==== Stored data

-- ==== Sys2Proof/Machine/Reply.lean ====
section
/-!
DEFINITION. Replies: their bytes, tag, flags, routing and cache (10 R304, R308 to R310, R318), and the transmitter of a Leash
port that carries them over a bridge (12 R374 to R378, R399).
-/

namespace Sys2Proof.Machine

/-! ### Leash transmitter -/

def port (s : State) (p : Nat) : Port := lookupD s.ports p {}

def setPort (s : State) (p : Nat) (v : Port) : State := { s with ports := put s.ports p v }

def modPort (s : State) (p : Nat) (f : Port → Port) : State := setPort s p (f (port s p))

/-- Receive buffer of a virtual lane, in flits (12 R376). -/
def vlBuffer (vl : Nat) : Nat :=
  match vl with
  | 0 => 1024
  | 1 => 512
  | 2 => 256
  | _ => 64

/-- Flits of a message: the HEAD carries 36 bytes of data, each BODY 60 (R374). -/
def flitsOf (len : Nat) : Nat := 1 + (len - 36 + 59) / 60

/-! ### Flits (R373, R374) -/

/-- CRC-16 of bytes: polynomial 0x8BB7, initial value 0xFFFF, no reflection. -/
@[irreducible] def crc16 (bs : List Byte) : BitVec 16 :=
  bs.foldl (fun (c : BitVec 16) b => (List.range 8).foldl (fun (c : BitVec 16) _ => c <<< 1 ^^^ (if c.msb then 0x8BB7 else 0))
    (c ^^^ (b.setWidth 16).shiftLeft 8)) 0xFFFF

/-- A flit's 64 bytes: header of VL, TYPE and SEQ, payload filled with zeros, CRC. -/
def flitBytes (vl type seq : Nat) (payload : List Byte) : List Byte :=
  let b := leBytes 2 (vl + 4 * type + 16 * seq) ++ fit 60 payload
  b ++ leBytes 2 (crc16 b).toNat

/-- The message header in the first 24 payload bytes of the HEAD. -/
def msgHeader (m : LeashMsg) : List Byte :=
  leBytes 1 m.kind ++ leBytes 1 m.segment ++ leBytes 2 m.length ++ leBytes 4 m.srcMember ++ leBytes 4 m.destMember ++
  leBytes 4 m.tag.toNat ++ leBytes 8 m.addr

/-- What flit k of a message carries: the HEAD the header and 36 bytes of data, each BODY flit the next 60. -/
def msgPayload (m : LeashMsg) (k : Nat) : List Byte :=
  if k = 0 then msgHeader m ++ m.data.take 36 else slice m.data (60 * k - 24) 60

/-- Flit k of a message, with its SEQ. -/
def msgFlit (m : LeashMsg) (k seq : Nat) : List Byte := flitBytes m.vl (if k = 0 then 1 else 2) seq (msgPayload m k)

/-! ### The transmitter (R375 to R378, R381) -/

/-- Flits sent in a virtual lane and not yet freed by the partner; its counters run modulo 4,096 (R378). -/
def outstanding (p : Port) (vl : Nat) : Nat :=
  (p.sentFlits.getD vl 0 + 4096 - p.freedByPartner.getD vl 0 % 4096) % 4096

/-- The member index that names a bridge (R374). -/
def bridge : Nat := 0xFFFFFFFF

/-- A port may send the message's next flit now: ACTIVE, credit, room in the replay buffer, and joined unless it is VL2 or bridge
traffic (R378, R381, R385). -/
def canSend (p : Port) (o : Outgoing) : Bool :=
  p.st == .active && (p.partnerJoined || o.msg.vl == 2 || o.msg.destMember == bridge) &&
  decide (outstanding p o.msg.vl < vlBuffer o.msg.vl) && decide (p.replay.length < 2048)

/-- Flits of a receive buffer are freed (R378). -/
def freeFlits (s : State) (n vl k : Nat) : State :=
  modPort s n (fun p => { p with freed := p.freed.modify vl (fun v => (v + k) % 4096) })

/-- Sends the next flit of a waiting message: it takes the next SEQ and stays in the replay buffer until acknowledged (R381); a
forwarded flit leaves the receive buffer of the port it came from (R378). -/
def sendFlit (s : State) (n : Nat) (o : Outgoing) : State :=
  let p := port s n
  let m := if o.next = 0 then { o.msg with port := n, seq := p.txSeq } else o.msg
  let rest := flitsOf m.data.length - o.next - 1
  let held := min o.held rest
  let s := { setPort s n { p with
    txSeq := (p.txSeq + 1) % 4096
    sentFlits := p.sentFlits.modify m.vl (fun v => (v + 1) % 4096)
    replay := p.replay ++ [⟨p.txSeq, o.next, m⟩]
    turn := if m.vl < 2 then p.turn + 1 else p.turn
    waiting := if rest = 0 then eraseFirst (fun x => x == o) p.waiting
      else replaceFirst (fun x => x == o) { o with msg := m, next := o.next + 1, held := held } p.waiting }
    with out := .flit n (msgFlit m o.next p.txSeq) :: s.out }
  match o.origin with
  | none => s
  | some k => freeFlits s k m.vl (o.held - held)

========

## Task brief
Copy out each entry exactly, leaving nothing out.

## Result of the exercise
-- ==== Sys2Proof/Machine/Reply.lean ====
section
/-!
DEFINITION. Replies: their bytes, tag, flags, routing and cache (10 R304, R308 to R310, R318), and the transmitter of a Leash
port that carries them over a bridge (12 R374 to R378, R399).
-/

namespace Sys2Proof.Machine

/-! ### Leash transmitter -/

def port (s : State) (p : Nat) : Port := lookupD s.ports p {}

def setPort (s : State) (p : Nat) (v : Port) : State := { s with ports := put s.ports p v }

def modPort (s : State) (p : Nat) (f : Port → Port) : State := setPort s p (f (port s p))

/-- Receive buffer of a virtual lane, in flits (12 R376). -/
def vlBuffer (vl : Nat) : Nat :=
  match vl with
  | 0 => 1024
  | 1 => 512
  | 2 => 256
  | _ => 64

/-- Flits of a message: the HEAD carries 36 bytes of data, each BODY 60 (R374). -/
def flitsOf (len : Nat) : Nat := 1 + (len - 36 + 59) / 60

/-! ### Flits (R373, R374) -/

/-- CRC-16 of bytes: polynomial 0x8BB7, initial value 0xFFFF, no reflection. -/
@[irreducible] def crc16 (bs : List Byte) : BitVec 16 :=
  bs.foldl (fun (c : BitVec 16) b => (List.range 8).foldl (fun (c : BitVec 16) _ => c <<< 1 ^^^ (if c.msb then 0x8BB7 else 0))
    (c ^^^ (b.setWidth 16).shiftLeft 8)) 0xFFFF

/-- A flit's 64 bytes: header of VL, TYPE and SEQ, payload filled with zeros, CRC. -/
def flitBytes (vl type seq : Nat) (payload : List Byte) : List Byte :=
  let b := leBytes 2 (vl + 4 * type + 16 * seq) ++ fit 60 payload
  b ++ leBytes 2 (crc16 b).toNat

/-- The message header in the first 24 payload bytes of the HEAD. -/
def msgHeader (m : LeashMsg) : List Byte :=
  leBytes 1 m.kind ++ leBytes 1 m.segment ++ leBytes 2 m.length ++ leBytes 4 m.srcMember ++ leBytes 4 m.destMember ++
  leBytes 4 m.tag.toNat ++ leBytes 8 m.addr

/-- What flit k of a message carries: the HEAD the header and 36 bytes of data, each BODY flit the next 60. -/
def msgPayload (m : LeashMsg) (k : Nat) : List Byte :=
  if k = 0 then msgHeader m ++ m.data.take 36 else slice m.data (60 * k - 24) 60

/-- Flit k of a message, with its SEQ. -/
def msgFlit (m : LeashMsg) (k seq : Nat) : List Byte := flitBytes m.vl (if k = 0 then 1 else 2) seq (msgPayload m k)

/-! ### The transmitter (R375 to R378, R381) -/

/-- Flits sent in a virtual lane and not yet freed by the partner; its counters run modulo 4,096 (R378). -/
def outstanding (p : Port) (vl : Nat) : Nat :=
  (p.sentFlits.getD vl 0 + 4096 - p.freedByPartner.getD vl 0 % 4096) % 4096

/-- The member index that names a bridge (R374). -/
def bridge : Nat := 0xFFFFFFFF

/-- A port may send the message's next flit now: ACTIVE, credit, room in the replay buffer, and joined unless it is VL2 or bridge
traffic (R378, R381, R385). -/
def canSend (p : Port) (o : Outgoing) : Bool :=
  p.st == .active && (p.partnerJoined || o.msg.vl == 2 || o.msg.destMember == bridge) &&
  decide (outstanding p o.msg.vl < vlBuffer o.msg.vl) && decide (p.replay.length < 2048)

/-- Flits of a receive buffer are freed (R378). -/
def freeFlits (s : State) (n vl k : Nat) : State :=
  modPort s n (fun p => { p with freed := p.freed.modify vl (fun v => (v + k) % 4096) })

/-- Sends the next flit of a waiting message: it takes the next SEQ and stays in the replay buffer until acknowledged (R381); a
forwarded flit leaves the receive buffer of the port it came from (R378). -/
def sendFlit (s : State) (n : Nat) (o : Outgoing) : State :=
  let p := port s n
  let m := if o.next = 0 then { o.msg with port := n, seq := p.txSeq } else o.msg
  let rest := flitsOf m.data.length - o.next - 1
  let held := min o.held rest
  let s := { setPort s n { p with
    txSeq := (p.txSeq + 1) % 4096
    sentFlits := p.sentFlits.modify m.vl (fun v => (v + 1) % 4096)
    replay := p.replay ++ [⟨p.txSeq, o.next, m⟩]
    turn := if m.vl < 2 then p.turn + 1 else p.turn
    waiting := if rest = 0 then eraseFirst (fun x => x == o) p.waiting
      else replaceFirst (fun x => x == o) { o with msg := m, next := o.next + 1, held := held } p.waiting }
    with out := .flit n (msgFlit m o.next p.txSeq) :: s.out }
  match o.origin with
  | none => s
  | some k => freeFlits s k m.vl (o.held - held)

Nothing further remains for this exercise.